No primeiro, transformarão as mulheres em adversários e manterão com elas uma atitude de briga eterna, na qual o sexo funcionará como reconciliador. Com estas, eles não poderão se envolver amorosamente porque só um tolo faria isto com o oponente que quer derrotá-lo. Manterão uma distancia necessária, formando relações em que a cólera se converterá em gozo erótico, e caminharão lado a lado com elas como grandes desconhecidos. Eles perceberão as mulheres em pedaços lascivos, como se eleas estivessem esquartejadas em seios, bundas e vaginas. Assim, elas perderão força e será possível aproximar-se delas.

No segundo, escutarão esta pergunta não como uma questão para si mesmos, mas para quem a formula. Quem pergunta, se ilude quando pensa que quem tem a resposta é o outro. Das coisas seguras, dizia um escritor, a mais segura é a dúvida, pois duvidar de si mesmo é sinal de inteligência. Sabemos muito pouco do que estamos fazendo neste mundo, e pouco sobre o que diferencia um homem de uma mulher; mas já sabemos que o pouco que os diferencia os fazem distintos, foi o que aprendemos com as lições de anatomia do Doutor Tulp.

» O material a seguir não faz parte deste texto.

-- ==== Sys2Proof/Machine/Symbols.lean ====
section
/-! DEFINITION. Literal/length symbols (R190 to R198). -/

namespace Sys2Proof.Machine

/-- The code length of a literal/length symbol: the bits of its code word. -/
def llWidth (s : State) (sym : Nat) : Nat := lengthAt s.codeLL sym

/-- The length part of an F_LL element (R195): `length <- LEN_BASE[i] + e`, with the code word and
the extra field counted in `u`. Nothing is committed: the element goes on with a distance symbol. -/
def lengthPart (sym e : Nat) (s : State) : Outcome :=
  match s.call with
  | none => .fault .noCall
  | some c =>
    .next { s with
      call := some { c with
        pend := some ⟨BitVec.ofNat 9 (lenBase sym + e), llWidth s sym + lenExtra sym⟩ } }

/-- LIT (R191): with no room the literal stalls with its bits pending. -/
def execLit (b : Byte) (s : State) : Outcome :=
  if room s = 0 then stall s
  else andThen (consume (llWidth s b.toNat) s) (emit b)

/-- EOB (R192): commits with no room needed. -/
def execEob (s : State) : Outcome :=
  andThen (consume (llWidth s 256) s) fun t => .next (endBlock t)

/-- Length symbol 257 (R195). -/
def execLen257 (s : State) : Outcome := lengthPart 257 0 s

/-- Length symbol 258 (R195). -/
def execLen258 (s : State) : Outcome := lengthPart 258 0 s

/-- Length symbol 259 (R195). -/
def execLen259 (s : State) : Outcome := lengthPart 259 0 s

/-- Length symbol 260 (R195). -/
def execLen260 (s : State) : Outcome := lengthPart 260 0 s

/-- Length symbol 261 (R195). -/
def execLen261 (s : State) : Outcome := lengthPart 261 0 s

/-- Length symbol 262 (R195). -/
def execLen262 (s : State) : Outcome := lengthPart 262 0 s

/-- Length symbol 263 (R195). -/
def execLen263 (s : State) : Outcome := lengthPart 263 0 s

/-- Length symbol 264 (R195). -/
def execLen264 (s : State) : Outcome := lengthPart 264 0 s

/-- Length symbol 265 (R195). -/
def execLen265 (extra : BitVec 1) (s : State) : Outcome := lengthPart 265 extra.toNat s

/-- Length symbol 266 (R195). -/
def execLen266 (extra : BitVec 1) (s : State) : Outcome := lengthPart 266 extra.toNat s

/-- Length symbol 267 (R195). -/
def execLen267 (extra : BitVec 1) (s : State) : Outcome := lengthPart 267 extra.toNat s

/-- Length symbol 268 (R195). -/
def execLen268 (extra : BitVec 1) (s : State) : Outcome := lengthPart 268 extra.toNat s

/-- Length symbol 269 (R195). -/
def execLen269 (extra : BitVec 2) (s : State) : Outcome := lengthPart 269 extra.toNat s

/-- Length symbol 270 (R195). -/
def execLen270 (extra : BitVec 2) (s : State) : Outcome := lengthPart 270 extra.toNat s

/-- Length symbol 271 (R195). -/
def execLen271 (extra : BitVec 2) (s : State) : Outcome := lengthPart 271 extra.toNat s

/-- Length symbol 272 (R195). -/
def execLen272 (extra : BitVec 2) (s : State) : Outcome := lengthPart 272 extra.toNat s

/-- Length symbol 273 (R195). -/
def execLen273 (extra : BitVec 3) (s : State) : Outcome := lengthPart 273 extra.toNat s

/-- Length symbol 274 (R195). -/
def execLen274 (extra : BitVec 3) (s : State) : Outcome := lengthPart 274 extra.toNat s

/-- Length symbol 275 (R195). -/
def execLen275 (extra : BitVec 3) (s : State) : Outcome := lengthPart 275 extra.toNat s

/-- Length symbol 276 (R195). -/
def execLen276 (extra : BitVec 3) (s : State) : Outcome := lengthPart 276 extra.toNat s

/-- Length symbol 277 (R195). -/
def execLen277 (extra : BitVec 4) (s : State) : Outcome := lengthPart 277 extra.toNat s

/-- Length symbol 278 (R195). -/
def execLen278 (extra : BitVec 4) (s : State) : Outcome := lengthPart 278 extra.toNat s

/-- Length symbol 279 (R195). -/
def execLen279 (extra : BitVec 4) (s : State) : Outcome := lengthPart 279 extra.toNat s

/-- Length symbol 280 (R195). -/
def execLen280 (extra : BitVec 4) (s : State) : Outcome := lengthPart 280 extra.toNat s

/-- Length symbol 281 (R195). -/
def execLen281 (extra : BitVec 5) (s : State) : Outcome := lengthPart 281 extra.toNat s

/-- Length symbol 282 (R195). -/
def execLen282 (extra : BitVec 5) (s : State) : Outcome := lengthPart 282 extra.toNat s

/-- Length symbol 283 (R195). -/
def execLen283 (extra : BitVec 5) (s : State) : Outcome := lengthPart 283 extra.toNat s

/-- Length symbol 284 (R195, R198): the extra value 31 is refused before the distance symbol. -/
def execLen284 (extra : BitVec 5) (s : State) : Outcome :=
  if extra = 31 then raise .invalidSymbol s else lengthPart 284 extra.toNat s

/-- Length symbol 285 (R195). -/
def execLen285 (s : State) : Outcome := lengthPart 285 0 s

/-- Symbol 286 (R196). -/
def execLlInvalid286 (s : State) : Outcome := raise .invalidSymbol s

/-- Symbol 287 (R196). -/
def execLlInvalid287 (s : State) : Outcome := raise .invalidSymbol s

end Sys2Proof.Machine
end

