-- ==== Sys2Proof/Machine/Assembler.lean ====
section
/-! DEFINITION. The spec's own notation for streams and host programs: the text of an instruction
(R86) and the expansion of the pseudo-instructions (R87). The machine uses neither. -/

namespace Sys2Proof.Machine

/-! ### Pseudo-instructions (R87) -/

/-- The index of the row whose range holds `n`: the last one whose base is at most `n`. -/
def rowFor (bases : List Nat) (n : Nat) : Option Nat :=
  (List.range bases.length).reverse.find? fun i => decide (bases.getD i 0 ≤ n)

/-- `LEN s, length − LEN_BASE(s)` for the symbol whose range holds `length` (R193). Length 258 is
always symbol 285. -/
def lengthInstr (length : Nat) : Option Instr :=
  (rowFor lenBaseTable length).bind fun i => litLenInstr (257 + i) (length - lenBaseTable.getD i 0)

/-- `DIST t, distance − DIST_BASE(t)` for the symbol whose range holds `distance` (R194). -/
def distanceInstr (distance : Nat) : Option Instr :=
  (rowFor distBaseTable distance).bind fun t => distInstr t (distance - distBaseTable.getD t 0)

/-- `MATCH length, distance` (R87). `none`: outside the ranges the notation admits. -/
def expandMatch (length distance : Nat) : Option (List Instr) :=
  if 3 ≤ length ∧ length ≤ 258 ∧ 1 ≤ distance ∧ distance ≤ Config.window then
    match lengthInstr length, distanceInstr distance with
    | some i, some j => some [i, j]
    | _, _ => none
  else none

/-- `STORED final, b0 ... b(n−1)` (R87). `none`: more bytes than LEN can count. -/
def expandStored (final : Bool) (bytes : List Byte) : Option (List Instr) :=
  let len := BitVec.ofNat 16 bytes.length
  if bytes.length < 2 ^ 16 then
    some (.blkStored final :: .slen len (len ^^^ 0xFFFF#16) :: bytes.map .sdata)
  else none

/-- `REPEAT_PREV n` (R87). -/
def expandRepeatPrev (n : Nat) : Option Instr :=
  if 3 ≤ n ∧ n ≤ 6 then clsymInstr 16 (n - 3) else none

/-- `ZEROS n` (R87). -/
def expandZeros (n : Nat) : Option Instr :=
  if 3 ≤ n ∧ n ≤ 10 then clsymInstr 17 (n - 3)
  else if 11 ≤ n ∧ n ≤ 138 then clsymInstr 18 (n - 11)
  else none

/-! ### Text (R86) -/

/-- A bit operand in the text syntax. -/
def bitText (b : Bool) : String := if b then "1" else "0"

/-- The hex digits of a byte string, two for each byte. -/
def hexText (bytes : List Byte) : String := String.join (bytes.map fun b => b.toHex)

/-- Join operands with a comma. -/
def operandsText (xs : List Nat) : String := String.intercalate ", " (xs.map fun x => toString x)

/-- The text of a symbol and its extra value, under the mnemonic of its alphabet. -/
def symbolText (i : Instr) : String :=
  match litLenSym i, distSym i, clsymSym i with
  | some (s, e), _, _ => "LEN " ++ operandsText [s, e]
  | _, some (t, e), _ => "DIST " ++ operandsText [t, e]
  | _, _, some (s, e) => "CLSYM " ++ operandsText (if s < 16 then [s] else [s, e])
  | _, _, _ => ""

/-- One instruction in the text syntax (R86). DHDR is written with the decoded counts. -/
def text (i : Instr) : String :=
  match i with
  | .reset cfg wrap =>
    "RESET " ++ (match cfg with | .fast => "FAST" | .small => "SMALL") ++ ", " ++
      (match wrap with | .raw => "RAW" | .zlib => "ZLIB")
  | .advance inp out off eoi =>
    "ADVANCE in=" ++ hexText inp ++ ", out=" ++ toString out.length ++ ", off=" ++ toString off ++
      ", eoi=" ++ bitText eoi
  | .isDone => "IS_DONE"
  | .ignoreChecksum => "IGNORE_CHECKSUM"
  | .checksum => "CHECKSUM"
  | .zhdr cmf flg => "ZHDR " ++ operandsText [cmf.toNat, flg.toNat]
  | .blkStored f => "BLK " ++ bitText f ++ ", STORED"
  | .blkFixed f => "BLK " ++ bitText f ++ ", FIXED"
  | .blkDynamic f => "BLK " ++ bitText f ++ ", DYNAMIC"
  | .blkReserved f => "BLK " ++ bitText f ++ ", RESERVED"
  | .slen len nlen => "SLEN " ++ operandsText [len.toNat, nlen.toNat]
  | .sdata b => "SDATA " ++ toString b.toNat
  | .dhdr hl hd hc => "DHDR " ++ operandsText [hl.toNat + 257, hd.toNat + 1, hc.toNat + 4]
  | .cll v => "CLL " ++ toString v.toNat
  | .lit b => "LIT " ++ toString b.toNat
  | .eob => "EOB"
  | .trailer b0 b1 b2 b3 => "TRAILER " ++ toString (trailerValue b0 b1 b2 b3).toNat
  | i => symbolText i

end Sys2Proof.Machine
end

Se a pergunta for escutada como expressão da inquietação da indagadora, será possível manter-se próximo dela, sem sucumbir ao impacto da ameaça que transforma qualquer perguntador em adversário. Somos todos perguntadores a procura de respostas. Perguntar exige um esforço porque nos põe em movimento, retirando-nos do descanso da certeza sobre quem somos. Homens e mulheres se fazem através do modo como solucionam suas dúvidas, não da idiotia de duvidar de tudo ou de não duvidar de nada, mas sim do compromisso em gerenciar as próprias inquietações.

Talvez assim possam existir relações cujo alimento seja uma cooperação inquietante; mais do que uma cólera erotizada, e a energia despendida nas tensões de briga será utilizada para capacitar o perguntador a conseguir separar as dúvidas sobre si daquelas sobre o mundo. Assim, terá escolhas, e poderá fazer da experiência amorosa uma aventura contínua de renovação e transformação, pois o tédio é uma invenção dos preguiçosos.